It finally happened: market share is dead and it has been replaced by value share!

I’m sick and tired of seeing Nokia fanbois flapping their arms in the air, quoting press release statistics about 39% market share, and connecting the next billion people. The only number that a corporation, and stock holders, honestly care about is profit. Whatever market share Sony Ericsson and Motorola have is irrelevant, because they do not make any money. Market share, for the completely clueless, is defined as the number of units your company ships, as a percentage of the number of units the entire industry ships. For every 100 mobile phones sold today, 39 of them are made by Nokia, and people used to care about that number. I stopped caring a long time ago. I stopped caring when I started using smartphones. Even Nokia said, during their Q2 2009 financial call, that they’re going to switch from reporting device ASP (average selling price) to product ASP in Q3 and that this will be the new format going forward. What does that mean? If Nokia sold 100 phones, each for 100 EUR, and each of those 100 people paid 10 EUR for 3 months of turn by turn navigation, the product ASP of those units would be 110 EUR versus the device ASP, which only accounts for the hardware, at 100 EUR.

Today Brian Modoff, an analyst at Deutsche Bank, released a chart that puts market share right along side value share. It boggles the mind why this took so long to happen, but it did. What we see is that Nokia, with their 39% market share, has 60% of the profits for the mobile industry. Impressive, but not as impressive as Apple whose market share looks like an eyelash that has fallen onto the X axis of a printout of a bar graph, yet is responsible for 20% of the profits for the industry. Whether that number is accurate or not can be debated. Apple does not report their financial results broken down by which products made which percentage of their profit. They also use a fiscal system, versus calendar year, which fucks up estimates due to fluctuations caused by seasonality.

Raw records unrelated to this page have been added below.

-- ==== Sys2Proof/Machine/Ops.lean ====
section
/-! DEFINITION. The named operations over the state: contexts and cores by number, registers, timed effects in flight,
freezing, the fault buffer, taking a trap (R185) and returning from one (R192). -/

namespace Sys2Proof.Machine

/-! ### Parts of the machine by number -/

/-- Context `k` = CORE.ID · 4 + CTX.ID. -/
def ctxOf (s : State) (k : Nat) : Ctx := Table.get s.ctxs k Ctx.reset
def setCtx (s : State) (k : Nat) (c : Ctx) : State := { s with ctxs := Table.put s.ctxs k c }
def modCtx (s : State) (k : Nat) (f : Ctx → Ctx) : State := setCtx s k (f (ctxOf s k))
def coreOf (s : State) (n : Nat) : CoreState := Table.get s.cores n CoreState.reset
def setCore (s : State) (n : Nat) (c : CoreState) : State := { s with cores := Table.put s.cores n c }
def modCore (s : State) (n : Nat) (f : CoreState → CoreState) : State := setCore s n (f (coreOf s n))
def clusterOf (s : State) (n : Nat) : ClusterState := Table.get s.clusters n ClusterState.reset
def modCluster (s : State) (n : Nat) (f : ClusterState → ClusterState) : State :=
  { s with clusters := Table.put s.clusters n (f (clusterOf s n)) }
def dieOf (s : State) (n : Nat) : DieState := Table.get s.diesT n DieState.reset
def modDie (s : State) (n : Nat) (f : DieState → DieState) : State :=
  { s with diesT := Table.put s.diesT n (f (dieOf s n)) }
def tenantOf (s : State) (n : Nat) : Tenant := Table.get s.tenants n Tenant.reset
def modTenant (s : State) (n : Nat) (f : Tenant → Tenant) : State :=
  { s with tenants := Table.put s.tenants n (f (tenantOf s n)) }
def portOf (s : State) (n : Nat) : Port := Table.get s.ports n Port.reset
def modPort (s : State) (n : Nat) (f : Port → Port) : State :=
  { s with ports := Table.put s.ports n (f (portOf s n)) }
def nodeOf (s : State) (t n : Nat) : Node := Table.get (tenantOf s t).nodes n Node.reset
def modNode (s : State) (t n : Nat) (f : Node → Node) : State :=
  modTenant s t (fun x => { x with nodes := Table.put x.nodes n (f (Table.get x.nodes n Node.reset)) })

/-- CORE.ID of a context. -/
def coreIx (k : Nat) : Nat := k / 4
/-- CTX.ID of a context. -/
def ctxIx (k : Nat) : Fin 4 := Fin.ofNat 4 k
/-- CLUS.ID of a context (R6). System cores stand in no logical cluster of R6: theirs are 96 and 97, four system cores of two
dies each, with a queue set, a walker and a translation cache of their own (DESIGN CHOICE, log 94). -/
def clusIx (k : Nat) : Nat := k / 16
/-- DIE.ID of a context; system cores 384 + 2d and 385 + 2d belong to die d (R5, R6, log 6). -/
def dieIx (k : Nat) : Nat := if k / 4 < Config.firstSystemCore then k / 384 else (k / 4 - Config.firstSystemCore) / 2

/-- The acting context. -/
def here (s : State) : Ctx := ctxOf s s.cur
def modHere (s : State) (f : Ctx → Ctx) : State := modCtx s s.cur f
def hereCore (s : State) : CoreState := coreOf s (coreIx s.cur)
def modHereCore (s : State) (f : CoreState → CoreState) : State := modCore s (coreIx s.cur) f

/-- Does the context hold a task, or is it a system-core context that runs? -/
def occupied (c : Ctx) (k : Nat) : Bool :=
  c.task.isSome || (decide (Config.firstSystemCore ≤ k / 4) && c.mode == .supervisor)

/-- Advance the counter of the free values (log 3). -/
def nextFresh (s : State) (n : Nat) : State := { s with fresh := s.fresh + n }

/-! ### Registers (R7, R149) -/

/-- A scalar register; s0 reads zero. -/
def Ctx.readS (c : Ctx) (r : SReg) : W64 := if r = 0 then 0 else c.s[r]
/-- A predicate register; p0 reads all ones. -/
def Ctx.readP (c : Ctx) (r : PReg) : PWord := if r = 0 then BitVec.allOnes 128 else c.p[r]
def Ctx.readV (c : Ctx) (r : VReg) : VWord := c.v[r]
def Ctx.readG (c : Ctx) (r : GReg) : GWord := c.g[r]
/-- MT, the top of the mask stack; all ones at depth 0 and in supervisor mode (R43, R172). -/
def Ctx.mt (c : Ctx) : PWord :=
  match c.mode, c.mask with
  | .user, m :: _ => m
  | _, _ => BitVec.allOnes 128
/-- SP, 0xFF in supervisor mode (R37, R185). -/
def Ctx.readSP (c : Ctx) : BitVec 8 := if c.mode = .supervisor then 0xFF else c.sp

/-- The file coding of R102 and the register a write goes to; none when it is discarded (R138). -/
def regDest : RegWrite → Option (Nat × Nat)
  | .s r _ => if r = 0 then none else some (0, r.val)
  | .v r _ _ => some (1, r.val)
  | .p r _ => if r = 0 then none else some (2, r.val)
  | .g r _ _ => some (3, r.val)
  | .cr i _ => some (4, i)

/-- Write a control register (R150, R182): reserved bits are dropped; a read-only index is left alone. -/
def Ctx.writeCR (c : Ctx) (i : Nat) (x : W64) : Ctx :=
  match i with
  | 0x20 => { c with prec := c.prec.set 0 (x.setWidth 32 &&& 0x0FFF_FFFF) }
  | 0x21 => { c with prec := c.prec.set 1 (x.setWidth 32 &&& 0x0FFF_FFFF) }
  | 0x22 => { c with prec := c.prec.set 2 (x.setWidth 32 &&& 0x0FFF_FFFF) }
  | 0x23 => { c with prec := c.prec.set 3 (x.setWidth 32 &&& 0x0FFF_FFFF) }
  | 0x50 => { c with vmode := x.setWidth 2 }
  | 0x51 => { c with vflags := x.setWidth 5, flagsSeen := x.setWidth 5 }
  | 0x60 => { c with padm := x }
  | 0x70 => { c with tvec := x }
  | 0x71 => { c with tcause := x.setWidth 8 }
  | 0x72 => { c with tpc := x }
  | 0x73 => { c with tval := x }
  | 0x74 => { c with tframe := x }
  | 0x75 => { c with tstate := (c.tstate &&& 0xFF11) ||| (x.setWidth 16 &&& 0x00EE) }
  | 0x80 => { c with lc := c.lc.set 0 x }
  | 0x81 => { c with lc := c.lc.set 1 x }
  | 0x82 => { c with lc := c.lc.set 2 x }
  | 0x83 => { c with lc := c.lc.set 3 x }
  | 0x88 => { c with sp := x.setWidth 8 }
  | 0xA0 => { c with hstat := x &&& 0xFF_FF01 }
  | 0x100 => { c with trtgt := x }
  | 0x101 => { c with trttc := x }
  | _ => c

/-- Perform a register write. -/
def Ctx.writeReg (c : Ctx) (w : RegWrite) : Ctx :=
  match w with
  | .s r x => if r = 0 then c else { c with s := c.s.set r x }
  | .v r m x => { c with v := c.v.set r ((c.v[r] &&& ~~~m) ||| (x &&& m)) }
  | .p r x => if r = 0 then c else { c with p := c.p.set r x }
  | .g r m x => { c with g := c.g.set r ((c.g[r] &&& ~~~m) ||| (x &&& m)) }
  | .cr i x => c.writeCR i x

/-! ### The outcome of an operation at issue -/

/-- An operation at issue: it proceeds, or raises a cause with the TVAL the spec states (R161 step 7). -/
inductive Issue where
  | ok (s : State)
  | trap (cause : Nat) (tval : Option W64)

/-- Chain two parts of an operation. -/
def Issue.andThen (i : Issue) (f : State → Issue) : Issue :=
  match i with
  | .ok s => f s
  | .trap c v => .trap c v

/-- Raise a cause unless the condition holds. -/
def guardIssue (s : State) (ok : Bool) (cause : Nat) (tval : Option W64) : Issue :=
  if ok then .ok s else .trap cause tval

/-- A further fault of the same operation: of several faults at issue the lowest code is raised (R187, log 15). -/
def Issue.unless (r : Issue) (bad : Bool) (cause : Nat) (tval : Option W64) : Issue :=
  if bad then
    match r with
    | .ok _ => .trap cause tval
    | .trap c v => if c < cause then .trap c v else .trap cause tval
  else r

/-- Add a timed effect of the acting context. -/
def Ctx.addFlight (c : Ctx) (due : Nat) (act : Act) (res : List (Nat × Nat × Nat)) : Ctx :=
  { c with seq := c.seq + 1, flights := c.flights ++ [⟨c.seq, due, act, res⟩] }

/-- Add a timed effect `lat` cycles after issue. -/
def fly (s : State) (lat : Nat) (act : Act) : State := modHere s (fun c => c.addFlight (c.ttc + lat) act [])

/-- Would a result to this register in this cycle collide with one in flight? (R102) -/
def Ctx.collides (c : Ctx) (file index due : Nat) : Bool := c.flights.any (fun f => f.res.contains (file, index, due))

/-- TVAL of a write collision on a register (R102). -/
def collisionVal (file index : Nat) : W64 := BitVec.ofNat 64 (index % 256 + 256 * (file % 16))
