-- ==== Sys2Proof/Machine/Energy.lean ====
section
/-! DEFINITION. Weights, draws and the window rule (R122–R136). -/

namespace Sys2Proof.Machine

/-- Weight of a V operation's arithmetic class (R124). -/
def classWeight (t : Ty) : Nat :=
  match t with
  | .f32 => 8 | .f16 | .bf16 => 6 | _ => 5

/-- The architected weight of an operation (R124); events and walker syllables carry none. -/
def opWeight : Instr → Nat
  | .mul .. | .mulh .. | .mulhn .. | .madd .. => 2
  | .div .. | .divn .. | .rem .. | .remn .. | .divc .. => 3
  | .add .. | .sub .. | .addi .. | .and .. | .or .. | .xor .. | .andi .. | .ori .. | .xori .. | .shl .. | .shr ..
  | .sar .. | .shli .. | .shri .. | .sari .. | .slt .. | .sltn .. | .seq .. | .slti .. | .sel .. | .min .. | .max ..
  | .minn .. | .maxn .. | .li .. | .lih .. | .clz .. | .popc .. | .exts .. | .extz .. | .ins .. | .ceilm .. => 1
  | .ld .. | .st .. | .ldg .. | .stg .. => 2
  | .amoaddDm .. | .amoaddGlobal .. | .amominDm .. | .amominGlobal .. | .amomaxDm .. | .amomaxGlobal ..
  | .amominnDm .. | .amominnGlobal .. | .amomaxnDm .. | .amomaxnGlobal .. | .amoandDm .. | .amoandGlobal ..
  | .amoorDm .. | .amoorGlobal .. | .amoxorDm .. | .amoxorGlobal .. | .amoswapDm .. | .amoswapGlobal ..
  | .amocasDm .. | .amocasGlobal .. => 3
  | .gset .. | .gsetf .. | .gget .. | .gadv .. | .grst .. | .gmask .. | .gcopy .. => 1
  | .vadd _ _ _ _ t | .vsub _ _ _ _ t | .vmul _ _ _ _ t | .vfma _ _ _ _ t | .vfms _ _ _ _ t | .vfnma _ _ _ _ t
  | .vmin _ _ _ _ t | .vmax _ _ _ _ t | .vabs _ _ _ t | .vneg _ _ _ t | .vclamp _ _ _ _ _ t
  | .vscale _ _ _ _ t => classWeight t
  | .vand .. | .vor .. | .vxor .. | .vnot .. | .vshl .. | .vshr .. | .vsar .. | .vmulh .. | .vsel .. | .vmov ..
  | .viota .. | .vins .. => 5
  | .vcmpeq .. | .vcmpne .. | .vcmplt .. | .vcmple .. | .vclass .. => 4
  | .vcvt _ _ _ _ x => classWeight x.dt
  | .vbcast .. | .vext .. | .vperm .. | .vrot .. | .vzip .. | .vunzip .. => 6
  | .vrcp .. | .vrsq .. | .vsqrt .. | .vexp2 .. | .vlog2 .. | .vtanh .. | .vsin .. => 14
  | .vred .. | .vscan .. => 10
  | .vtopk .. => 16
  | .vhacc .. => 12
  | .vnest .. => 4
  | .vunpk .. | .vunpks .. | .vunpkz .. | .vpack .. | .vpacksc .. | .vpackz .. => 3
  | .pand .. | .por .. | .pxor .. | .pnot .. | .psetHalf .. | .psetL16 .. | .psetL32 .. | .pget .. | .pcnt .. => 1
  | .vld .. | .vst .. | .vlds .. | .vsts .. | .vldb .. => 8
  | .vldx .. | .vstx .. => 10
  | .mma .. | .mmaz .. | .mmag .. | .mmas .. | .tdrain .. | .tload .. | .tclr .. | .tmask .. | .precset .. | .tstat .. => 2
  | .copy .. | .copym .. | .gather .. | .scatter .. | .xsend .. | .xrecv .. | .fput .. | .fget .. | .fatom .. | .dput ..
  | .dget .. | .wstart .. | .wstop | .qsend .. | .qrecv .. | .launch .. | .signal .. | .fill .. => 2
  | .b .. | .bz .. | .bnz .. | .beq .. | .bne .. | .blt .. | .bge .. | .bltn .. | .bgen .. | .bany .. | .bnone ..
  | .bmz .. | .call .. | .calli .. | .jmpi .. | .loop .. | .loopp .. | .sloop .. | .bsel .. | .mpush .. | .minv | .mpop
  | .idle .. | .endTask | .yield | .waite | .waitq .. | .waitm .. | .csync | .barinit .. | .bararr .. | .barwait ..
  | .fence .. | .pbar | .pcommit .. | .getc .. | .setc .. | .trap .. | .rte | .ipf .. | .ipin .. | .iunpin ..
  | .setallow .. | .setallowMode .. | .ctxsave .. | .ctxload .. | .gfreeze .. | .gthaw .. | .tlbinv .. | .segload ..
  | .msgsend .. | .halt => 1
  | _ => 0

/-- Draw of an interval in cycle `t` (R126): from its start to its end. One paused by a trap or freeze counts in full from the
start it was reserved for, and without end (R122, R127, R130). -/
def Interval.drawAt (i : Interval) (t : Nat) : Nat :=
  if decide (i.start ≤ t) && (i.paused.isSome || i.stop.all (fun e => decide (t ≤ e))) then i.draw else 0

/-- Sum of the draws of a core's reservations in cycle `t`. -/
def drawsAt (resv : List Interval) (t : Nat) : Nat := (resv.map (fun i => i.drawAt t)).sum

/-- E(c) of the last `n` cycles, latest first (R122). -/
def pastEnergy (c : CoreState) (n : Nat) : Nat := ((c.window.take n).map (fun w => w.2)).sum

/-- S(t) with `w` as the weight of a bundle issued at t (R122). -/
def windowSum (c : CoreState) (t w : Nat) (resv : List Interval) : Nat := pastEnergy c 7 + w + drawsAt resv t

/-- Window sum of the cycle t + dt, dt ≥ 1, as check 2 of R127 counts it. -/
def futureSum (c : CoreState) (t w dt : Nat) (resv : List Interval) : Nat :=
  let ahead := ((List.range (min dt 8)).map (fun i => drawsAt resv (t + dt - i) + 8)).sum
  if dt < 8 then ahead + (w + drawsAt resv t) + pastEnergy c (7 - dt) else ahead

/-- The ends of intervals after t: windows grow only while starts are ahead, so check 2 looks at the cycles up to eight
past the last start (R127). -/
def lastStart (t : Nat) (resv : List Interval) : Nat := resv.foldl (fun m i => max m i.start) t

/-- Offsets dt ≥ 1 whose windows check 2 examines: every window that ends within eight cycles of t, of a start or of a
stop; between them the sum is constant (R127). -/
def checkOffsets (t : Nat) (resv : List Interval) : List Nat :=
  let marks := t :: resv.flatMap (fun i => i.start :: i.stop.toList)
  marks.flatMap (fun m => ((List.range 9).map (fun j => m + j)).filterMap (fun e => if t < e then some (e - t) else none))

/-- Earliest failing dt of check 2 (R127, R128). -/
def failingWindow (c : CoreState) (t w allow : Nat) (resv : List Interval) : Option Nat :=
  (checkOffsets t resv).foldl (fun best dt =>
    if allow < futureSum c t w dt resv then some (match best with | none => dt | some b => min b dt) else best) none

/-- What the window check answers. -/
inductive WindowVerdict where
  | fits
  | refused (tval : W64) (dt : Nat)
deriving DecidableEq, Repr

/-- TVAL of the illegal-bundle trap (R128). A DT above 65,535 does not fit its field and is stored modulo 2^16: the spec is
silent (DESIGN CHOICE, log 97). -/
def refusalVal (allow dt : Nat) (full res : Bool) (sum : Nat) : W64 :=
  BitVec.ofNat 64 (allow % 2 ^ 16 * 2 ^ 48 + dt % 2 ^ 16 * 2 ^ 32 + (if full then 2 ^ 17 else 0) +
    (if res then 2 ^ 16 else 0) + min sum 0xFFFF)

/-- The checks of R122 and R127 on a bundle of declared weight `w` that reserves `new` at t, in the order of R128. The interval of a
command with a missed start that lies wholly before t takes no entry and calls for no second check (R161; DESIGN CHOICE, log 139). -/
def windowCheck (c : CoreState) (t w : Nat) (new : List Interval) : WindowVerdict :=
  let new := new.filter (fun i => i.stop.all (fun e => decide (t ≤ e)))
  let resv := c.resv ++ new
  let now := windowSum c t w resv
  if c.value < now then .refused (refusalVal c.value 0 false false now) 0
  else if new = [] then .fits
  else if 16 < resv.length then .refused (refusalVal c.value 0 true false 0) 0
  else match failingWindow c t w c.value resv with
    | none => .fits
    | some dt => .refused (refusalVal c.value dt false true (futureSum c t w dt resv)) dt

/-- WINLOG of a refused bundle: W and E of the eight cycles of the failing window (R128). -/
def refusedLog (c : CoreState) (t w dt : Nat) (resv : List Interval) : Vector (BitVec 24) 8 :=
  Vector.ofFn (fun k : Fin 8 =>
    let at_ := dt + k.val
    -- cycle t + dt − 7 + k
    if 7 < at_ then
      let cyc := t + (at_ - 7)
      BitVec.ofNat 24 (8 * 2 ^ 16 + min (drawsAt resv cyc + 8) 0xFFFF)
    else if at_ = 7 then BitVec.ofNat 24 (w % 256 * 2 ^ 16 + min (w + drawsAt resv t) 0xFFFF)
    else
      let x := (c.window[6 - at_]?).getD (0, 0)
      BitVec.ofNat 24 (x.1 % 256 * 2 ^ 16 + min x.2 0xFFFF))

/-- The requirement RQ of a core's resident set (R134): classes and carries of the occupied contexts. -/
def requirement (s : State) (core : Nat) : Nat :=
  let ks := (List.range 4).filterMap (fun i => (ctxOf s (core * 4 + i)).task.map (fun t => (t.aclass * 400, t.carry)))
  let total := (ks.map (fun x => x.2)).sum
  ks.foldl (fun m x => max m (x.1 + (total - x.2))) 0

/-- Largest eight-cycle draw of the intervals in the table, open and paused ones without end (R135): the sum changes its slope
only within eight cycles of t, of a start or of a stop. -/
def drawPeak (c : CoreState) (t : Nat) : Nat :=
  (0 :: checkOffsets t c.resv).foldl (fun m d => max m (((List.range 8).map (fun i => drawsAt c.resv (t + d - i))).sum)) 0

/-- Recompute VALUE in STRETCH mode (R135). -/
def stretchValue (s : State) (core : Nat) : State :=
  modCore s core (fun c => if c.strict then c else { c with value := max c.target (requirement s core) })

/-- Add reservations of the acting core (R126). -/
def reserve (s : State) (new : List Interval) : State := modHereCore s (fun c => { c with resv := c.resv ++ new })

/-- Remove the intervals of context `k` that last until its wait; those of an interrupted program stay (R126, R130). -/
def releaseOpen (s : State) (k : Nat) : State :=
  modCore s (coreIx k) (fun c => { c with resv := c.resv.filter (fun i => !(i.ctx == k && i.stop.isNone && i.paused.isNone)) })

/-- A timed span of the acting context in GCC, from TTC `a` to TTC `b`; one whose start was missed lies behind, and its cycles before
this one count for nothing (R161). -/
def span (s : State) (a b draw : Nat) : Interval :=
  let c := here s
  ⟨s.cur, s.gcc + a - c.ttc, some (s.gcc + b - c.ttc), draw, none⟩

/-- A reservation from issue to the draining wait. -/
def openSpan (s : State) (draw : Nat) : Interval := ⟨s.cur, s.gcc, none, draw, none⟩

end Sys2Proof.Machine
end

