-- ==== Sys2Proof/Machine/System.lean ====
section
/-! DEFINITION. The supervisor instructions (R136, R195). -/

namespace Sys2Proof.Machine

/-- SETALLOW and SETALLOW.MODE post to a core; the post applies 16 cycles later (R136). -/
def postAllow (isMode : Bool) (a b : SReg) (n : Bool) (s : State) : Host.Outcome State Fault Refusal :=
  finish s (withSlot s (fun s => supervisorOnly s (fun s =>
    let core := if n then fieldOf ((here s).readS a).toNat 0 9 else coreIx s.cur
    if n && decide (Config.cores ≤ core) then .trap 0x16 none
    else .ok { s with posts := s.posts ++ [⟨core, s.gcc, isMode, (here s).readS b⟩] })))

def execSetallow (a b : SReg) (n : Bool) (s : State) : Host.Outcome State Fault Refusal := postAllow false a b n s
def execSetallowMode (a b : SReg) (n : Bool) (s : State) : Host.Outcome State Fault Refusal := postAllow true a b n s

/-- The context named by sA, inside the package and the issuer's tenant (R195). -/
def namedCtx (s : State) (x : W64) : Option Nat :=
  let k := fieldOf x.toNat 0 11
  if Config.cores * 4 ≤ k then none
  else match (here s).task with
    | none => some k
    | some t => if (tenantOf s t.tenant).cores.contains (coreIx k) then some k else none

/-- A supervisor instruction on a named context. -/
def onCtx (a : SReg) (s : State) (f : State → Nat → Issue) : Host.Outcome State Fault Refusal :=
  finish s (withSlot s (fun s => supervisorOnly s (fun s =>
    match namedCtx s ((here s).readS a) with
    | none => .trap 0x16 none
    | some k => f s k)))

/-- CTXSAVE: untimed, status in sD at the next wait (R195, R343). -/
def execCtxsave (d a b : SReg) (s : State) : Host.Outcome State Fault Refusal :=
  onCtx a s (fun s k => issueUntimed s (.ctxsave k ((here s).readS b).toNat) (resultFor d) false [] [])
/-- CTXLOAD (R195, R347). -/
def execCtxload (d a b : SReg) (s : State) : Host.Outcome State Fault Refusal :=
  onCtx a s (fun s k => issueUntimed s (.ctxload k ((here s).readS b).toNat) (resultFor d) false [] [])
/-- SEGLOAD (R195). -/
def execSegload (d a b : SReg) (s : State) : Host.Outcome State Fault Refusal :=
  onCtx a s (fun s k => issueUntimed s (.segload k ((here s).readS b).toNat) (resultFor d) false [] [])

/-- Post a pre-emption: the boundary lies 512 cycles after the posting; a frozen group takes PRE at once (R341). -/
def postPre (s : State) (k : Nat) : State :=
  (groupOf s k).foldl (fun s j =>
    if (ctxOf s j).freeze.isSome then freezeCtx s j .pre
    else modCtx s j (fun c => { c with preAt := some ((c.preAt.map (fun p => min p (s.gcc + 512))).getD (s.gcc + 512)) })) s

/-- GFREEZE: freezes the group within 2.0 µs; sD receives the freeze GCC (R195, R341). -/
def execGfreeze (d a : SReg) (s : State) : Host.Outcome State Fault Refusal :=
  onCtx a s (fun s k =>
    let f := ((ctxOf s k).freeze.map (fun z => z.f)).getD (s.gcc + 512)
    (issueUntimed s (.gfreeze k f) (resultFor d) false [] []).andThen (fun s => .ok (postPre s k)))

/-- A halted context goes on as a frozen one with no reason left does (R195, R342). Its freeze GCC is the one in which HALT issued
(DESIGN CHOICE, log 142: R341 does not list HALT). -/
def thawHalted (s : State) (k from_ : Nat) : State :=
  match (ctxOf s k).halted with
  | some h => modCtx s k (fun c => { c with halted := none, freeze := some ⟨h, [], max from_ (s.gcc + 1)⟩ })
  | none => s

/-- GTHAW: clears PRE and PF of a frozen group, or resumes a halted context. A halted one goes on as a frozen one with no reason left
does, at a GCC congruent to that of its HALT at which its core's width is free (R195, R342). -/
def execGthaw (a b : SReg) (s : State) : Host.Outcome State Fault Refusal :=
  onCtx a s (fun s k =>
    let from_ := ((here s).readS b).toNat
    let soon := max from_ (s.gcc + 64)
    match (ctxOf s k).freeze, (ctxOf s k).halted with
    | some f, _ =>
      if f.marks.contains .pre || f.marks.contains .pf then
        .ok (clearGroup (clearGroup s k .pre soon) k .pf soon)
      else .ok s
    | none, _ => .ok (thawHalted s k from_))

/-- TLBINV: complete at the issuer's next wait (R195, R350). -/
def execTlbinv (a b : SReg) (k : TlbKind) (s : State) : Host.Outcome State Fault Refusal :=
  finish s (withSlot s (fun s => supervisorOnly s (fun s =>
    issueUntimed s (.tlbinv k ((here s).readS a) (((here s).readS b).toNat % 2 ^ 16)) none false [] [])))

/-- MSGSEND: 64 bytes of DM, read at issue through the command port, to system core sA[2:0] (R77, R195). -/
def execMsgsend (a b : SReg) (s : State) : Host.Outcome State Fault Refusal :=
  finish s (withSlot s (fun s => supervisorOnly s (fun s =>
    let off := ((here s).readS b).toNat
    commandRead s off 64 1 (fun m =>
      issueUntimed s (.message (fieldOf ((here s).readS a).toNat 0 3) (memReadList m 0 64)) none false [] []))))

/-- The handler of a TRAP instruction halts after cause 0x26 is posted with TVAL (R336, R338; DEDUCED, log 65). -/
def postTrapHalt (s : State) (k : Nat) : State :=
  let c := ctxOf s k
  if c.tcause = 0x13 ∧ c.task.isSome then postCtxFault s k 0 0x26 c.tval 0 c.tpc.toNat else s

/-- HALT: stops issuing with the trap state intact (R195). -/
def execHalt (s : State) : Host.Outcome State Fault Refusal :=
  finish s (withSlot s (fun s => supervisorOnly s (fun s =>
    .ok (postTrapHalt (modHere s (fun c => { c with halted := some s.gcc })) s.cur))))

end Sys2Proof.Machine
end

I don’t care if Brian’s numbers are right, but I’m absolutely *ecstatic* that one financial analyst is not only looking at value share versus market share, but got the OK from his boss to publish his findings. Pretty soon another analyst will do this, and another, and another, and another, and maybe one day people will stop waving their dicks around about how many boxes they shipped and start looking at which companies are the best at printing money.

  • Doris

    Lose the foul language Stefan.

    • Chris P

      I hope thats a joke Doris, if so lol. If not.. you puritanical cunt;).

  • christexaport

    I think Apple is vulnerable with so much value coming from so few customers. A small shift would be catastrophic for them if they ever do start losing market share. Nokia is still well positioned, and they have room for growth in adding revenue per device. I don’t think Apple can maintain such figures for too long, and they’ll have to start growing faster customer wise, because if Nokia reawakens, I think Apple will be the biggest sufferer.

  • Matti

    Yes, lets kill one single data point, and then over glorify another.

    Intertubes for information.

  • Scott

    Stefan, do you have to try to be cool by cursing and talking about genitalia, or could you maybe act like a professional and report the news via concise language perhaps backed up by an astute observation of your own?

    Right, thought so. I’ll go read Engadget now.

  • value share != profit share

    What the dude from Deutsche Bank is measuring is profit share, NOT value share. Value share describes the total value you own from the market (hence the name). In case you want to calculate the value share, you should use the magic formula (amount of phones the company sold * company’s average device selling price) / (total market value) to get a crude number of each company’s value share.

    In case someone actually does this (and I do agree, it gives a much better view of what the situation is at the moment in mobile device market), Samsung will probably end up being very close to Nokia.

  • Petr Fiala

    Dear Sir / Madame,

    I have found on your website statistics about the market share for the past years. I would like to ask you for the following.

    I believe that for these complete statistics you have the data for the each country/manufacturer/ particular cell phone type on the monthly bases, don’t you?

    ( e.g. Sony- Erisson market share for February 2010 in Czech republic was 30,11% / most favorite cell phone in Czech republic was Samsung GT S5230 Star with the market share of 10,03%)
    Is it possible to get such a data?